What is needed:
Write out exactly the lines of the entries below, from the first through the line containing "high byte of a word (R8). -/", and nothing beyond them.
-*-
-- ==== Sys2Proof/Decode.lean ====
section
/-! DEFINITION. Decoding, total on any bytes (30_encoding.md R100 to R103), from the opcode matrix of R116; and after it
the encoder, from the `mode opcode` lists of the rules R141 to R240. -/

namespace Sys2Proof

/-- The low byte of a word (R8). -/
def loByte (w : Word) : Byte := w.setWidth 8

/-- The high byte of a word (R8). -/
def hiByte (w : Word) : Byte := (w >>> 8).setWidth 8

/-- `word(h, l) = h·256 + l` (R8). -/
def wordOf (h l : Byte) : Word := h ++ l

/-- The 56 mnemonics of the table. -/
inductive Mnemonic where
  | brk | ora | asl | php | bpl | clc | jsr | and | bit | rol | plp | bmi | sec | rti
  | eor | lsr | pha | jmp | bvc | cli | rts | adc | ror | pla | bvs | sei | sta | sty
  | stx | dey | txa | bcc | tya | txs | ldy | lda | ldx | tay | tax | bcs | clv | tsx
  | cpy | cmp | dec | iny | dex | bne | cld | cpx | sbc | inc | inx | nop | beq | sed
  deriving DecidableEq, Repr

/-- The thirteen addressing modes (R104 to R114), zero page and absolute indexed by X and by Y apart, each with its
operand. -/
inductive Mode where
  /-- Implied (R104). -/
  | imp
  /-- Accumulator (R105). -/
  | acc
  /-- Immediate (R106). -/
  | imm (d : Byte)
  /-- Zero page (R107). -/
  | zp (d : Byte)
  /-- Zero page,X (R108). -/
  | zpx (d : Byte)
  /-- Zero page,Y (R108). -/
  | zpy (d : Byte)
  /-- Absolute (R109). -/
  | abs (a : Word)
  /-- Absolute,X (R110). -/
  | absx (a : Word)
  /-- Absolute,Y (R110). -/
  | absy (a : Word)
  /-- (zp,X) (R111). -/
  | indx (d : Byte)
  /-- (zp),Y (R112). -/
  | indy (d : Byte)
  /-- (abs), JMP only (R113). -/
  | ind (a : Word)
  /-- Relative, the branches only (R114). -/
  | rel (d : Byte)
  deriving DecidableEq, Repr

/-- What follows an opcode byte (the formats of R100): how to build the instruction from its operand bytes. -/
inductive Form where
  /-- F1: no operand byte. -/
  | f1 (i : Instr)
  /-- F2: one operand byte. -/
  | f2 (mk : Byte → Instr)
  /-- F3: a 16-bit operand, low byte first (R80). -/
  | f3 (mk : Word → Instr)

/-- One row of `OPTABLE` (R101): opcode byte, cycle cost (R122), and operation with mode. -/
structure Row where
  opcode : Byte
  cycles : Nat
  form : Form

/-- Row 0x of the opcode matrix (R116). -/
def opRow0 : List Row :=
  [⟨0x00, 7, .f1 .brk⟩, ⟨0x01, 6, .f2 .oraIndX⟩, ⟨0x05, 3, .f2 .oraZp⟩,
   ⟨0x06, 5, .f2 .aslZp⟩, ⟨0x08, 3, .f1 .php⟩, ⟨0x09, 2, .f2 .oraImm⟩,
   ⟨0x0A, 2, .f1 .aslAcc⟩, ⟨0x0D, 4, .f3 .oraAbs⟩, ⟨0x0E, 6, .f3 .aslAbs⟩]

/-- Row 1x of the opcode matrix (R116). -/
def opRow1 : List Row :=
  [⟨0x10, 2, .f2 .bpl⟩, ⟨0x11, 5, .f2 .oraIndY⟩, ⟨0x15, 4, .f2 .oraZpX⟩,
   ⟨0x16, 6, .f2 .aslZpX⟩, ⟨0x18, 2, .f1 .clc⟩, ⟨0x19, 4, .f3 .oraAbsY⟩,
   ⟨0x1D, 4, .f3 .oraAbsX⟩, ⟨0x1E, 7, .f3 .aslAbsX⟩]

/-- Row 2x of the opcode matrix (R116). -/
def opRow2 : List Row :=
  [⟨0x20, 6, .f3 .jsr⟩, ⟨0x21, 6, .f2 .andIndX⟩, ⟨0x24, 3, .f2 .bitZp⟩,
   ⟨0x25, 3, .f2 .andZp⟩, ⟨0x26, 5, .f2 .rolZp⟩, ⟨0x28, 4, .f1 .plp⟩,
   ⟨0x29, 2, .f2 .andImm⟩, ⟨0x2A, 2, .f1 .rolAcc⟩, ⟨0x2C, 4, .f3 .bitAbs⟩,
   ⟨0x2D, 4, .f3 .andAbs⟩, ⟨0x2E, 6, .f3 .rolAbs⟩]

/-- Row 3x of the opcode matrix (R116). -/
def opRow3 : List Row :=
  [⟨0x30, 2, .f2 .bmi⟩, ⟨0x31, 5, .f2 .andIndY⟩, ⟨0x35, 4, .f2 .andZpX⟩,
   ⟨0x36, 6, .f2 .rolZpX⟩, ⟨0x38, 2, .f1 .sec⟩, ⟨0x39, 4, .f3 .andAbsY⟩,
   ⟨0x3D, 4, .f3 .andAbsX⟩, ⟨0x3E, 7, .f3 .rolAbsX⟩]

/-- Row 4x of the opcode matrix (R116). -/
def opRow4 : List Row :=
  [⟨0x40, 6, .f1 .rti⟩, ⟨0x41, 6, .f2 .eorIndX⟩, ⟨0x45, 3, .f2 .eorZp⟩,
   ⟨0x46, 5, .f2 .lsrZp⟩, ⟨0x48, 3, .f1 .pha⟩, ⟨0x49, 2, .f2 .eorImm⟩,
   ⟨0x4A, 2, .f1 .lsrAcc⟩, ⟨0x4C, 3, .f3 .jmpAbs⟩, ⟨0x4D, 4, .f3 .eorAbs⟩,
   ⟨0x4E, 6, .f3 .lsrAbs⟩]

/-- Row 5x of the opcode matrix (R116). -/
def opRow5 : List Row :=
  [⟨0x50, 2, .f2 .bvc⟩, ⟨0x51, 5, .f2 .eorIndY⟩, ⟨0x55, 4, .f2 .eorZpX⟩,
   ⟨0x56, 6, .f2 .lsrZpX⟩, ⟨0x58, 2, .f1 .cli⟩, ⟨0x59, 4, .f3 .eorAbsY⟩,
   ⟨0x5D, 4, .f3 .eorAbsX⟩, ⟨0x5E, 7, .f3 .lsrAbsX⟩]

/-- Row 6x of the opcode matrix (R116). -/
def opRow6 : List Row :=
  [⟨0x60, 6, .f1 .rts⟩, ⟨0x61, 6, .f2 .adcIndX⟩, ⟨0x65, 3, .f2 .adcZp⟩,
   ⟨0x66, 5, .f2 .rorZp⟩, ⟨0x68, 4, .f1 .pla⟩, ⟨0x69, 2, .f2 .adcImm⟩,
   ⟨0x6A, 2, .f1 .rorAcc⟩, ⟨0x6C, 5, .f3 .jmpInd⟩, ⟨0x6D, 4, .f3 .adcAbs⟩,
   ⟨0x6E, 6, .f3 .rorAbs⟩]

/-- Row 7x of the opcode matrix (R116). -/
def opRow7 : List Row :=
  [⟨0x70, 2, .f2 .bvs⟩, ⟨0x71, 5, .f2 .adcIndY⟩, ⟨0x75, 4, .f2 .adcZpX⟩,
   ⟨0x76, 6, .f2 .rorZpX⟩, ⟨0x78, 2, .f1 .sei⟩, ⟨0x79, 4, .f3 .adcAbsY⟩,
   ⟨0x7D, 4, .f3 .adcAbsX⟩, ⟨0x7E, 7, .f3 .rorAbsX⟩]

/-- Row 8x of the opcode matrix (R116). -/
def opRow8 : List Row :=
  [⟨0x81, 6, .f2 .staIndX⟩, ⟨0x84, 3, .f2 .styZp⟩, ⟨0x85, 3, .f2 .staZp⟩,
   ⟨0x86, 3, .f2 .stxZp⟩, ⟨0x88, 2, .f1 .dey⟩, ⟨0x8A, 2, .f1 .txa⟩,
   ⟨0x8C, 4, .f3 .styAbs⟩, ⟨0x8D, 4, .f3 .staAbs⟩, ⟨0x8E, 4, .f3 .stxAbs⟩]

/-- Row 9x of the opcode matrix (R116). -/
def opRow9 : List Row :=
  [⟨0x90, 2, .f2 .bcc⟩, ⟨0x91, 6, .f2 .staIndY⟩, ⟨0x94, 4, .f2 .styZpX⟩,
   ⟨0x95, 4, .f2 .staZpX⟩, ⟨0x96, 4, .f2 .stxZpY⟩, ⟨0x98, 2, .f1 .tya⟩,
   ⟨0x99, 5, .f3 .staAbsY⟩, ⟨0x9A, 2, .f1 .txs⟩, ⟨0x9D, 5, .f3 .staAbsX⟩]

/-- Row Ax of the opcode matrix (R116). -/
def opRowA : List Row :=
  [⟨0xA0, 2, .f2 .ldyImm⟩, ⟨0xA1, 6, .f2 .ldaIndX⟩, ⟨0xA2, 2, .f2 .ldxImm⟩,
   ⟨0xA4, 3, .f2 .ldyZp⟩, ⟨0xA5, 3, .f2 .ldaZp⟩, ⟨0xA6, 3, .f2 .ldxZp⟩,
   ⟨0xA8, 2, .f1 .tay⟩, ⟨0xA9, 2, .f2 .ldaImm⟩, ⟨0xAA, 2, .f1 .tax⟩,
   ⟨0xAC, 4, .f3 .ldyAbs⟩, ⟨0xAD, 4, .f3 .ldaAbs⟩, ⟨0xAE, 4, .f3 .ldxAbs⟩]

/-- Row Bx of the opcode matrix (R116). -/
def opRowB : List Row :=
  [⟨0xB0, 2, .f2 .bcs⟩, ⟨0xB1, 5, .f2 .ldaIndY⟩, ⟨0xB4, 4, .f2 .ldyZpX⟩,
   ⟨0xB5, 4, .f2 .ldaZpX⟩, ⟨0xB6, 4, .f2 .ldxZpY⟩, ⟨0xB8, 2, .f1 .clv⟩,
   ⟨0xB9, 4, .f3 .ldaAbsY⟩, ⟨0xBA, 2, .f1 .tsx⟩, ⟨0xBC, 4, .f3 .ldyAbsX⟩,
   ⟨0xBD, 4, .f3 .ldaAbsX⟩, ⟨0xBE, 4, .f3 .ldxAbsY⟩]

/-- Row Cx of the opcode matrix (R116). -/
def opRowC : List Row :=
  [⟨0xC0, 2, .f2 .cpyImm⟩, ⟨0xC1, 6, .f2 .cmpIndX⟩, ⟨0xC4, 3, .f2 .cpyZp⟩,
   ⟨0xC5, 3, .f2 .cmpZp⟩, ⟨0xC6, 5, .f2 .decZp⟩, ⟨0xC8, 2, .f1 .iny⟩,
   ⟨0xC9, 2, .f2 .cmpImm⟩, ⟨0xCA, 2, .f1 .dex⟩, ⟨0xCC, 4, .f3 .cpyAbs⟩,
   ⟨0xCD, 4, .f3 .cmpAbs⟩, ⟨0xCE, 6, .f3 .decAbs⟩]

/-- Row Dx of the opcode matrix (R116). -/
def opRowD : List Row :=
  [⟨0xD0, 2, .f2 .bne⟩, ⟨0xD1, 5, .f2 .cmpIndY⟩, ⟨0xD5, 4, .f2 .cmpZpX⟩,
   ⟨0xD6, 6, .f2 .decZpX⟩, ⟨0xD8, 2, .f1 .cld⟩, ⟨0xD9, 4, .f3 .cmpAbsY⟩,
   ⟨0xDD, 4, .f3 .cmpAbsX⟩, ⟨0xDE, 7, .f3 .decAbsX⟩]

/-- Row Ex of the opcode matrix (R116). -/
def opRowE : List Row :=
  [⟨0xE0, 2, .f2 .cpxImm⟩, ⟨0xE1, 6, .f2 .sbcIndX⟩, ⟨0xE4, 3, .f2 .cpxZp⟩,
   ⟨0xE5, 3, .f2 .sbcZp⟩, ⟨0xE6, 5, .f2 .incZp⟩, ⟨0xE8, 2, .f1 .inx⟩,
   ⟨0xE9, 2, .f2 .sbcImm⟩, ⟨0xEA, 2, .f1 .nop⟩, ⟨0xEC, 4, .f3 .cpxAbs⟩,
   ⟨0xED, 4, .f3 .sbcAbs⟩, ⟨0xEE, 6, .f3 .incAbs⟩]

/-- Row Fx of the opcode matrix (R116). -/
def opRowF : List Row :=
  [⟨0xF0, 2, .f2 .beq⟩, ⟨0xF1, 5, .f2 .sbcIndY⟩, ⟨0xF5, 4, .f2 .sbcZpX⟩,
   ⟨0xF6, 6, .f2 .incZpX⟩, ⟨0xF8, 2, .f1 .sed⟩, ⟨0xF9, 4, .f3 .sbcAbsY⟩,
   ⟨0xFD, 4, .f3 .sbcAbsX⟩, ⟨0xFE, 7, .f3 .incAbsX⟩]

/-- `OPTABLE` (R101, R116): 151 rows. -/
def opTable : List Row :=
  opRow0 ++ opRow1 ++ opRow2 ++ opRow3 ++ opRow4 ++ opRow5 ++ opRow6 ++ opRow7 ++
  opRow8 ++ opRow9 ++ opRowA ++ opRowB ++ opRowC ++ opRowD ++ opRowE ++ opRowF

/-- The entry of an opcode byte, none for the 105 undefined bytes (R101, R117). -/
def findRow (op : Byte) : Option Row := opTable.find? fun r => r.opcode == op

/-- What decoding answers: an instruction and the bytes after it, or a rejection by name. -/
inductive DecodeResult where
  /-- The instruction and the bytes that follow it. -/
  | ok (i : Instr) (rest : List Byte)
  /-- The opcode byte has no entry (R117). -/
  | undefinedOpcode (op : Byte)
  /-- There are fewer bytes than the instruction has. -/
  | truncated
  deriving DecidableEq, Repr

/-- Decode the bytes at the head of a list (R100, R101). -/
def decode : List Byte → DecodeResult
  | [] => .truncated
  | op :: bs =>
    match findRow op with
    | none => .undefinedOpcode op
    | some row =>
      match row.form, bs with
      | .f1 i, rest => .ok i rest
      | .f2 mk, d :: rest => .ok (mk d) rest
      | .f2 _, [] => .truncated
      | .f3 mk, l :: h :: rest => .ok (mk (wordOf h l)) rest
      | .f3 _, _ => .truncated

/-- The instruction whose bits are `w`, numbered as spec/opcode_table.json numbers them: bits 7..0 are the first byte,
bits 15..8 the second, bits 23..16 the third; the bits above `nbits` are zero. -/
def decodeTableWord (nbits w : Nat) : Option Instr :=
  let v := w % 2 ^ nbits
  match decode [BitVec.ofNat 8 v, BitVec.ofNat 8 (v / 256), BitVec.ofNat 8 (v / 65536)] with
  | .ok i _ => some i
  | .undefinedOpcode _ => none
  | .truncated => none

/-! The encoder. -/

/-- The mnemonic of an instruction's row. -/
def Instr.mnemonic : Instr → Mnemonic
  | .brk => .brk
  | .oraIndX _ => .ora
  | .oraZp _ => .ora
  | .aslZp _ => .asl
  | .php => .php
  | .oraImm _ => .ora
  | .aslAcc => .asl
  | .oraAbs _ => .ora
  | .aslAbs _ => .asl
  | .bpl _ => .bpl
  | .oraIndY _ => .ora
  | .oraZpX _ => .ora
  | .aslZpX _ => .asl
  | .clc => .clc
  | .oraAbsY _ => .ora
  | .oraAbsX _ => .ora
  | .aslAbsX _ => .asl
  | .jsr _ => .jsr
  | .andIndX _ => .and
  | .bitZp _ => .bit
  | .andZp _ => .and
  | .rolZp _ => .rol
  | .plp => .plp
  | .andImm _ => .and
  | .rolAcc => .rol
  | .bitAbs _ => .bit
  | .andAbs _ => .and
  | .rolAbs _ => .rol
  | .bmi _ => .bmi
  | .andIndY _ => .and
  | .andZpX _ => .and
  | .rolZpX _ => .rol
  | .sec => .sec
  | .andAbsY _ => .and
  | .andAbsX _ => .and
  | .rolAbsX _ => .rol
  | .rti => .rti
  | .eorIndX _ => .eor
  | .eorZp _ => .eor
  | .lsrZp _ => .lsr
  | .pha => .pha
  | .eorImm _ => .eor
  | .lsrAcc => .lsr
  | .jmpAbs _ => .jmp
  | .eorAbs _ => .eor
  | .lsrAbs _ => .lsr
  | .bvc _ => .bvc
  | .eorIndY _ => .eor
  | .eorZpX _ => .eor
  | .lsrZpX _ => .lsr
  | .cli => .cli
  | .eorAbsY _ => .eor
  | .eorAbsX _ => .eor
  | .lsrAbsX _ => .lsr
  | .rts => .rts
  | .adcIndX _ => .adc
  | .adcZp _ => .adc
  | .rorZp _ => .ror
  | .pla => .pla
  | .adcImm _ => .adc
  | .rorAcc => .ror
  | .jmpInd _ => .jmp
  | .adcAbs _ => .adc
  | .rorAbs _ => .ror
  | .bvs _ => .bvs
  | .adcIndY _ => .adc
  | .adcZpX _ => .adc
  | .rorZpX _ => .ror
  | .sei => .sei
  | .adcAbsY _ => .adc
  | .adcAbsX _ => .adc
  | .rorAbsX _ => .ror
  | .staIndX _ => .sta
  | .styZp _ => .sty
  | .staZp _ => .sta
  | .stxZp _ => .stx
  | .dey => .dey
  | .txa => .txa
  | .styAbs _ => .sty
  | .staAbs _ => .sta
  | .stxAbs _ => .stx
  | .bcc _ => .bcc
  | .staIndY _ => .sta
  | .styZpX _ => .sty
  | .staZpX _ => .sta
  | .stxZpY _ => .stx
  | .tya => .tya
  | .staAbsY _ => .sta
  | .txs => .txs
  | .staAbsX _ => .sta
  | .ldyImm _ => .ldy
  | .ldaIndX _ => .lda
  | .ldxImm _ => .ldx
  | .ldyZp _ => .ldy
  | .ldaZp _ => .lda
  | .ldxZp _ => .ldx
  | .tay => .tay
  | .ldaImm _ => .lda
  | .tax => .tax
  | .ldyAbs _ => .ldy
  | .ldaAbs _ => .lda
  | .ldxAbs _ => .ldx
  | .bcs _ => .bcs
  | .ldaIndY _ => .lda
  | .ldyZpX _ => .ldy
  | .ldaZpX _ => .lda
  | .ldxZpY _ => .ldx
  | .clv => .clv
  | .ldaAbsY _ => .lda
  | .tsx => .tsx
  | .ldyAbsX _ => .ldy
  | .ldaAbsX _ => .lda
  | .ldxAbsY _ => .ldx
  | .cpyImm _ => .cpy
  | .cmpIndX _ => .cmp
  | .cpyZp _ => .cpy
  | .cmpZp _ => .cmp
  | .decZp _ => .dec
  | .iny => .iny
  | .cmpImm _ => .cmp
  | .dex => .dex
  | .cpyAbs _ => .cpy
  | .cmpAbs _ => .cmp
  | .decAbs _ => .dec
  | .bne _ => .bne
  | .cmpIndY _ => .cmp
  | .cmpZpX _ => .cmp
  | .decZpX _ => .dec
  | .cld => .cld
  | .cmpAbsY _ => .cmp
  | .cmpAbsX _ => .cmp
  | .decAbsX _ => .dec
  | .cpxImm _ => .cpx
  | .sbcIndX _ => .sbc
  | .cpxZp _ => .cpx
  | .sbcZp _ => .sbc
  | .incZp _ => .inc
  | .inx => .inx
  | .sbcImm _ => .sbc
  | .nop => .nop
  | .cpxAbs _ => .cpx
  | .sbcAbs _ => .sbc
  | .incAbs _ => .inc
  | .beq _ => .beq
  | .sbcIndY _ => .sbc
  | .sbcZpX _ => .sbc
  | .incZpX _ => .inc
  | .sed => .sed
  | .sbcAbsY _ => .sbc
  | .sbcAbsX _ => .sbc
  | .incAbsX _ => .inc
-*-
Answer for this exercise:
-- ==== Sys2Proof/Decode.lean ====
section
/-! DEFINITION. Decoding, total on any bytes (30_encoding.md R100 to R103), from the opcode matrix of R116; and after it
the encoder, from the `mode opcode` lists of the rules R141 to R240. -/

namespace Sys2Proof

/-- The low byte of a word (R8). -/
def loByte (w : Word) : Byte := w.setWidth 8

/-- The high byte of a word (R8). -/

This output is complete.